I think LLMs are good for writing certain types of "bad code", i.e. if you're learning a new language or trying to quickly create a prototype.
However to me it seems like a security risk to try to write "good code" with an LLM.
[-]
- sgk284 2 hours ago
  I suspect it will still fall on humans (with machine assistance?) to move the field forward and innovate, but in terms of training an LLM on genuinely new concepts, they tend to be pretty nimble on that front (in my experience).

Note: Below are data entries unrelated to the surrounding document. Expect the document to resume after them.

-- ==== Sys2Proof/Laws/PerInstr.lean ====
section
/-! SUPPORT. The family Encoding of LAWS.json: decoding the fields that the encoder writes for an instruction gives it back. One
lemma for each constructor of Instr. -/

set_option Elab.async false
set_option linter.unusedSimpArgs false

set_option linter.unnecessarySeqFocus false
set_option linter.unreachableTactic false
set_option linter.unusedTactic false

namespace Sys2Proof

namespace Laws.Encoding

/-- What the family says of an instruction: its words decode to it, if it is an instruction and its operands are allowed. -/
def Statement (i : Instr) : Prop := i.hasWords = true → i.wf = true → decodeFields (encodeRaw i) = some i

/-! ## The decoder of each major -/

theorem decode01_eq (r : Raw) (h : r.major = 0x01) : decodeFields r = decode01 r := by unfold decodeFields; rw [h]; rfl
theorem decode02_eq (r : Raw) (h : r.major = 0x02) : decodeFields r = decode02 r := by unfold decodeFields; rw [h]; rfl
theorem decode03_eq (r : Raw) (h : r.major = 0x03) : decodeFields r = decode03 r := by unfold decodeFields; rw [h]; rfl
theorem decode04_eq (r : Raw) (h : r.major = 0x04) : decodeFields r = decode04 r := by unfold decodeFields; rw [h]; rfl
theorem decode05_eq (r : Raw) (h : r.major = 0x05) : decodeFields r = decode05 r := by unfold decodeFields; rw [h]; rfl
theorem decode06_eq (r : Raw) (h : r.major = 0x06) : decodeFields r = decode06 r := by unfold decodeFields; rw [h]; rfl
theorem decode07_eq (r : Raw) (h : r.major = 0x07) : decodeFields r = decode07 r := by unfold decodeFields; rw [h]; rfl
theorem decode08_eq (r : Raw) (h : r.major = 0x08) : decodeFields r = decode08 r := by unfold decodeFields; rw [h]; rfl
theorem decode09_eq (r : Raw) (h : r.major = 0x09) : decodeFields r = decode09 r := by unfold decodeFields; rw [h]; rfl
theorem decode0A_eq (r : Raw) (h : r.major = 0x0A) : decodeFields r = decode0A r := by unfold decodeFields; rw [h]; rfl
theorem decode0B_eq (r : Raw) (h : r.major = 0x0B) : decodeFields r = decode0B r := by unfold decodeFields; rw [h]; rfl
theorem decode0C_eq (r : Raw) (h : r.major = 0x0C) : decodeFields r = decode0C r := by unfold decodeFields; rw [h]; rfl
theorem decode10_eq (r : Raw) (h : r.major = 0x10) : decodeFields r = decode10 r := by unfold decodeFields; rw [h]; rfl
theorem decode11_eq (r : Raw) (h : r.major = 0x11) : decodeFields r = decode11 r := by unfold decodeFields; rw [h]; rfl
theorem decode12_eq (r : Raw) (h : r.major = 0x12) : decodeFields r = decode12 r := by unfold decodeFields; rw [h]; rfl
theorem decode13_eq (r : Raw) (h : r.major = 0x13) : decodeFields r = decode13 r := by unfold decodeFields; rw [h]; rfl
theorem decode18_eq (r : Raw) (h : r.major = 0x18) : decodeFields r = decode18 r := by unfold decodeFields; rw [h]; rfl
theorem decode19_eq (r : Raw) (h : r.major = 0x19) : decodeFields r = decode19 r := by unfold decodeFields; rw [h]; rfl
theorem decode1A_eq (r : Raw) (h : r.major = 0x1A) : decodeFields r = decode1A r := by unfold decodeFields; rw [h]; rfl
theorem decode1B_eq (r : Raw) (h : r.major = 0x1B) : decodeFields r = decode1B r := by unfold decodeFields; rw [h]; rfl
theorem decode1C_eq (r : Raw) (h : r.major = 0x1C) : decodeFields r = decode1C r := by unfold decodeFields; rw [h]; rfl
theorem decode20_eq (r : Raw) (h : r.major = 0x20) : decodeFields r = decode20 r := by unfold decodeFields; rw [h]; rfl
theorem decode21_eq (r : Raw) (h : r.major = 0x21) : decodeFields r = decode21 r := by unfold decodeFields; rw [h]; rfl
theorem decode22_eq (r : Raw) (h : r.major = 0x22) : decodeFields r = decode22 r := by unfold decodeFields; rw [h]; rfl
theorem decode23_eq (r : Raw) (h : r.major = 0x23) : decodeFields r = decode23 r := by unfold decodeFields; rw [h]; rfl
theorem decode24_eq (r : Raw) (h : r.major = 0x24) : decodeFields r = decode24 r := by unfold decodeFields; rw [h]; rfl
theorem decode25_eq (r : Raw) (h : r.major = 0x25) : decodeFields r = decode25 r := by unfold decodeFields; rw [h]; rfl
theorem decode26_eq (r : Raw) (h : r.major = 0x26) : decodeFields r = decode26 r := by unfold decodeFields; rw [h]; rfl
theorem decode27_eq (r : Raw) (h : r.major = 0x27) : decodeFields r = decode27 r := by unfold decodeFields; rw [h]; rfl
theorem decode28_eq (r : Raw) (h : r.major = 0x28) : decodeFields r = decode28 r := by unfold decodeFields; rw [h]; rfl
theorem decode29_eq (r : Raw) (h : r.major = 0x29) : decodeFields r = decode29 r := by unfold decodeFields; rw [h]; rfl
theorem decode30_eq (r : Raw) (h : r.major = 0x30) : decodeFields r = decode30 r := by unfold decodeFields; rw [h]; rfl
theorem decode31_eq (r : Raw) (h : r.major = 0x31) : decodeFields r = decode31 r := by unfold decodeFields; rw [h]; rfl
theorem decode32_eq (r : Raw) (h : r.major = 0x32) : decodeFields r = decode32 r := by unfold decodeFields; rw [h]; rfl
theorem decode33_eq (r : Raw) (h : r.major = 0x33) : decodeFields r = decode33 r := by unfold decodeFields; rw [h]; rfl
theorem decode34_eq (r : Raw) (h : r.major = 0x34) : decodeFields r = decode34 r := by unfold decodeFields; rw [h]; rfl
theorem decode35_eq (r : Raw) (h : r.major = 0x35) : decodeFields r = decode35 r := by unfold decodeFields; rw [h]; rfl
theorem decode36_eq (r : Raw) (h : r.major = 0x36) : decodeFields r = decode36 r := by unfold decodeFields; rw [h]; rfl
theorem decode38_eq (r : Raw) (h : r.major = 0x38) : decodeFields r = decode38 r := by unfold decodeFields; rw [h]; rfl
theorem decode39_eq (r : Raw) (h : r.major = 0x39) : decodeFields r = decode39 r := by unfold decodeFields; rw [h]; rfl
theorem decode3A_eq (r : Raw) (h : r.major = 0x3A) : decodeFields r = decode3A r := by unfold decodeFields; rw [h]; rfl
theorem decode3B_eq (r : Raw) (h : r.major = 0x3B) : decodeFields r = decode3B r := by unfold decodeFields; rw [h]; rfl
theorem decode3C_eq (r : Raw) (h : r.major = 0x3C) : decodeFields r = decode3C r := by unfold decodeFields; rw [h]; rfl
theorem decode3D_eq (r : Raw) (h : r.major = 0x3D) : decodeFields r = decode3D r := by unfold decodeFields; rw [h]; rfl
theorem decode3E_eq (r : Raw) (h : r.major = 0x3E) : decodeFields r = decode3E r := by unfold decodeFields; rw [h]; rfl
theorem decode40_eq (r : Raw) (h : r.major = 0x40) : decodeFields r = decode40 r := by unfold decodeFields; rw [h]; rfl
theorem decode41_eq (r : Raw) (h : r.major = 0x41) : decodeFields r = decode41 r := by unfold decodeFields; rw [h]; rfl
theorem decode42_eq (r : Raw) (h : r.major = 0x42) : decodeFields r = decode42 r := by unfold decodeFields; rw [h]; rfl
theorem decode43_eq (r : Raw) (h : r.major = 0x43) : decodeFields r = decode43 r := by unfold decodeFields; rw [h]; rfl
theorem decode44_eq (r : Raw) (h : r.major = 0x44) : decodeFields r = decode44 r := by unfold decodeFields; rw [h]; rfl
theorem decode45_eq (r : Raw) (h : r.major = 0x45) : decodeFields r = decode45 r := by unfold decodeFields; rw [h]; rfl
theorem decode46_eq (r : Raw) (h : r.major = 0x46) : decodeFields r = decode46 r := by unfold decodeFields; rw [h]; rfl
theorem decode47_eq (r : Raw) (h : r.major = 0x47) : decodeFields r = decode47 r := by unfold decodeFields; rw [h]; rfl
theorem decode48_eq (r : Raw) (h : r.major = 0x48) : decodeFields r = decode48 r := by unfold decodeFields; rw [h]; rfl
theorem decode49_eq (r : Raw) (h : r.major = 0x49) : decodeFields r = decode49 r := by unfold decodeFields; rw [h]; rfl
theorem decode4A_eq (r : Raw) (h : r.major = 0x4A) : decodeFields r = decode4A r := by unfold decodeFields; rw [h]; rfl
theorem decode4B_eq (r : Raw) (h : r.major = 0x4B) : decodeFields r = decode4B r := by unfold decodeFields; rw [h]; rfl
theorem decode4C_eq (r : Raw) (h : r.major = 0x4C) : decodeFields r = decode4C r := by unfold decodeFields; rw [h]; rfl
theorem decode4D_eq (r : Raw) (h : r.major = 0x4D) : decodeFields r = decode4D r := by unfold decodeFields; rw [h]; rfl
theorem decode4E_eq (r : Raw) (h : r.major = 0x4E) : decodeFields r = decode4E r := by unfold decodeFields; rw [h]; rfl
theorem decode4F_eq (r : Raw) (h : r.major = 0x4F) : decodeFields r = decode4F r := by unfold decodeFields; rw [h]; rfl
theorem decode50_eq (r : Raw) (h : r.major = 0x50) : decodeFields r = decode50 r := by unfold decodeFields; rw [h]; rfl
theorem decode51_eq (r : Raw) (h : r.major = 0x51) : decodeFields r = decode51 r := by unfold decodeFields; rw [h]; rfl
theorem decode52_eq (r : Raw) (h : r.major = 0x52) : decodeFields r = decode52 r := by unfold decodeFields; rw [h]; rfl
theorem decode58_eq (r : Raw) (h : r.major = 0x58) : decodeFields r = decode58 r := by unfold decodeFields; rw [h]; rfl
theorem decode59_eq (r : Raw) (h : r.major = 0x59) : decodeFields r = decode59 r := by unfold decodeFields; rw [h]; rfl
theorem decode5A_eq (r : Raw) (h : r.major = 0x5A) : decodeFields r = decode5A r := by unfold decodeFields; rw [h]; rfl
theorem decode5B_eq (r : Raw) (h : r.major = 0x5B) : decodeFields r = decode5B r := by unfold decodeFields; rw [h]; rfl
theorem decode5C_eq (r : Raw) (h : r.major = 0x5C) : decodeFields r = decode5C r := by unfold decodeFields; rw [h]; rfl
theorem decode5D_eq (r : Raw) (h : r.major = 0x5D) : decodeFields r = decode5D r := by unfold decodeFields; rw [h]; rfl
theorem decode60_eq (r : Raw) (h : r.major = 0x60) : decodeFields r = decode60 r := by unfold decodeFields; rw [h]; rfl
theorem decode61_eq (r : Raw) (h : r.major = 0x61) : decodeFields r = decode61 r := by unfold decodeFields; rw [h]; rfl
theorem decode62_eq (r : Raw) (h : r.major = 0x62) : decodeFields r = decode62 r := by unfold decodeFields; rw [h]; rfl
theorem decode63_eq (r : Raw) (h : r.major = 0x63) : decodeFields r = decode63 r := by unfold decodeFields; rw [h]; rfl
theorem decode64_eq (r : Raw) (h : r.major = 0x64) : decodeFields r = decode64 r := by unfold decodeFields; rw [h]; rfl
theorem decode65_eq (r : Raw) (h : r.major = 0x65) : decodeFields r = decode65 r := by unfold decodeFields; rw [h]; rfl
theorem decode66_eq (r : Raw) (h : r.major = 0x66) : decodeFields r = decode66 r := by unfold decodeFields; rw [h]; rfl
theorem decode67_eq (r : Raw) (h : r.major = 0x67) : decodeFields r = decode67 r := by unfold decodeFields; rw [h]; rfl
theorem decode70_eq (r : Raw) (h : r.major = 0x70) : decodeFields r = decode70 r := by unfold decodeFields; rw [h]; rfl
theorem decode71_eq (r : Raw) (h : r.major = 0x71) : decodeFields r = decode71 r := by unfold decodeFields; rw [h]; rfl
theorem decode72_eq (r : Raw) (h : r.major = 0x72) : decodeFields r = decode72 r := by unfold decodeFields; rw [h]; rfl
theorem decode78_eq (r : Raw) (h : r.major = 0x78) : decodeFields r = decode78 r := by unfold decodeFields; rw [h]; rfl
theorem decode79_eq (r : Raw) (h : r.major = 0x79) : decodeFields r = decode79 r := by unfold decodeFields; rw [h]; rfl
theorem decode7A_eq (r : Raw) (h : r.major = 0x7A) : decodeFields r = decode7A r := by unfold decodeFields; rw [h]; rfl
theorem decode7B_eq (r : Raw) (h : r.major = 0x7B) : decodeFields r = decode7B r := by unfold decodeFields; rw [h]; rfl

/-! ## The constructors -/

theorem add (d : Reg) (a : Reg) (b : Reg) : Statement (.add d a b) := fun _ _ => (decode01_eq _ rfl).trans rfl

theorem addLit (d : Reg) (a : Reg) (x : Word) : Statement (.addLit d a x) := fun _ _ => (decode01_eq _ rfl).trans rfl

theorem sub (d : Reg) (a : Reg) (b : Reg) : Statement (.sub d a b) := fun _ _ => (decode01_eq _ rfl).trans rfl

theorem subLit (d : Reg) (a : Reg) (x : Word) : Statement (.subLit d a x) := fun _ _ => (decode01_eq _ rfl).trans rfl

theorem and (d : Reg) (a : Reg) (b : Reg) : Statement (.and d a b) := fun _ _ => (decode01_eq _ rfl).trans rfl

theorem andLit (d : Reg) (a : Reg) (x : Word) : Statement (.andLit d a x) := fun _ _ => (decode01_eq _ rfl).trans rfl

theorem or (d : Reg) (a : Reg) (b : Reg) : Statement (.or d a b) := fun _ _ => (decode01_eq _ rfl).trans rfl

theorem orLit (d : Reg) (a : Reg) (x : Word) : Statement (.orLit d a x) := fun _ _ => (decode01_eq _ rfl).trans rfl

theorem xor (d : Reg) (a : Reg) (b : Reg) : Statement (.xor d a b) := fun _ _ => (decode01_eq _ rfl).trans rfl

theorem xorLit (d : Reg) (a : Reg) (x : Word) : Statement (.xorLit d a x) := fun _ _ => (decode01_eq _ rfl).trans rfl

theorem andn (d : Reg) (a : Reg) (b : Reg) : Statement (.andn d a b) := fun _ _ => (decode01_eq _ rfl).trans rfl

theorem andnLit (d : Reg) (a : Reg) (x : Word) : Statement (.andnLit d a x) := fun _ _ => (decode01_eq _ rfl).trans rfl

theorem sll (d : Reg) (a : Reg) (b : Reg) : Statement (.sll d a b) := fun _ _ => (decode01_eq _ rfl).trans rfl

theorem sllLit (d : Reg) (a : Reg) (x : Word) : Statement (.sllLit d a x) := fun _ _ => (decode01_eq _ rfl).trans rfl

theorem srl (d : Reg) (a : Reg) (b : Reg) : Statement (.srl d a b) := fun _ _ => (decode01_eq _ rfl).trans rfl

theorem srlLit (d : Reg) (a : Reg) (x : Word) : Statement (.srlLit d a x) := fun _ _ => (decode01_eq _ rfl).trans rfl

theorem sra (d : Reg) (a : Reg) (b : Reg) : Statement (.sra d a b) := fun _ _ => (decode01_eq _ rfl).trans rfl

theorem sraLit (d : Reg) (a : Reg) (x : Word) : Statement (.sraLit d a x) := fun _ _ => (decode01_eq _ rfl).trans rfl

theorem ror (d : Reg) (a : Reg) (b : Reg) : Statement (.ror d a b) := fun _ _ => (decode01_eq _ rfl).trans rfl

theorem rorLit (d : Reg) (a : Reg) (x : Word) : Statement (.rorLit d a x) := fun _ _ => (decode01_eq _ rfl).trans rfl

theorem slt (d : Reg) (a : Reg) (b : Reg) : Statement (.slt d a b) := fun _ _ => (decode01_eq _ rfl).trans rfl

theorem sltLit (d : Reg) (a : Reg) (x : Word) : Statement (.sltLit d a x) := fun _ _ => (decode01_eq _ rfl).trans rfl

theorem sltu (d : Reg) (a : Reg) (b : Reg) : Statement (.sltu d a b) := fun _ _ => (decode01_eq _ rfl).trans rfl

  Especially with the massive context windows modern LLMs have. The core idea that the GPT-3 paper introduced was (summarizing):
```
  A sufficiently large language model can perform new tasks it has never seen using only a few examples provided at inference time, without any gradient updates or fine-tuning.
```
- rabf 2 hours ago
  You do realise they can search the web? They can read documentation and api specs?
  [-]
- manmal 2 hours ago
  They are retrained every 12-24 months and constantly getting new/updated reinforcement learning layers. New concepts are not the problem. The problem is outdated information in the training data, like only crappy old Postgres syntax in most of the Stackoverflow body.
  [-]
  - Aerolfos 1 hour ago
    > They are retrained every 12-24 months and constantly getting new/updated reinforcement learning layers
    This is true now, but it can't stay true, given the enormous costs of training. Inference is expensive enough as is, the training runs are 100% venture capital "startup" funding and pretty much everyone expects them to go away sooner or later
    Can't plan a business around something that volatile
    [-]
    - 0x696C6961 1 hour ago
      You don't need to retrain the whole thing from scratch every time.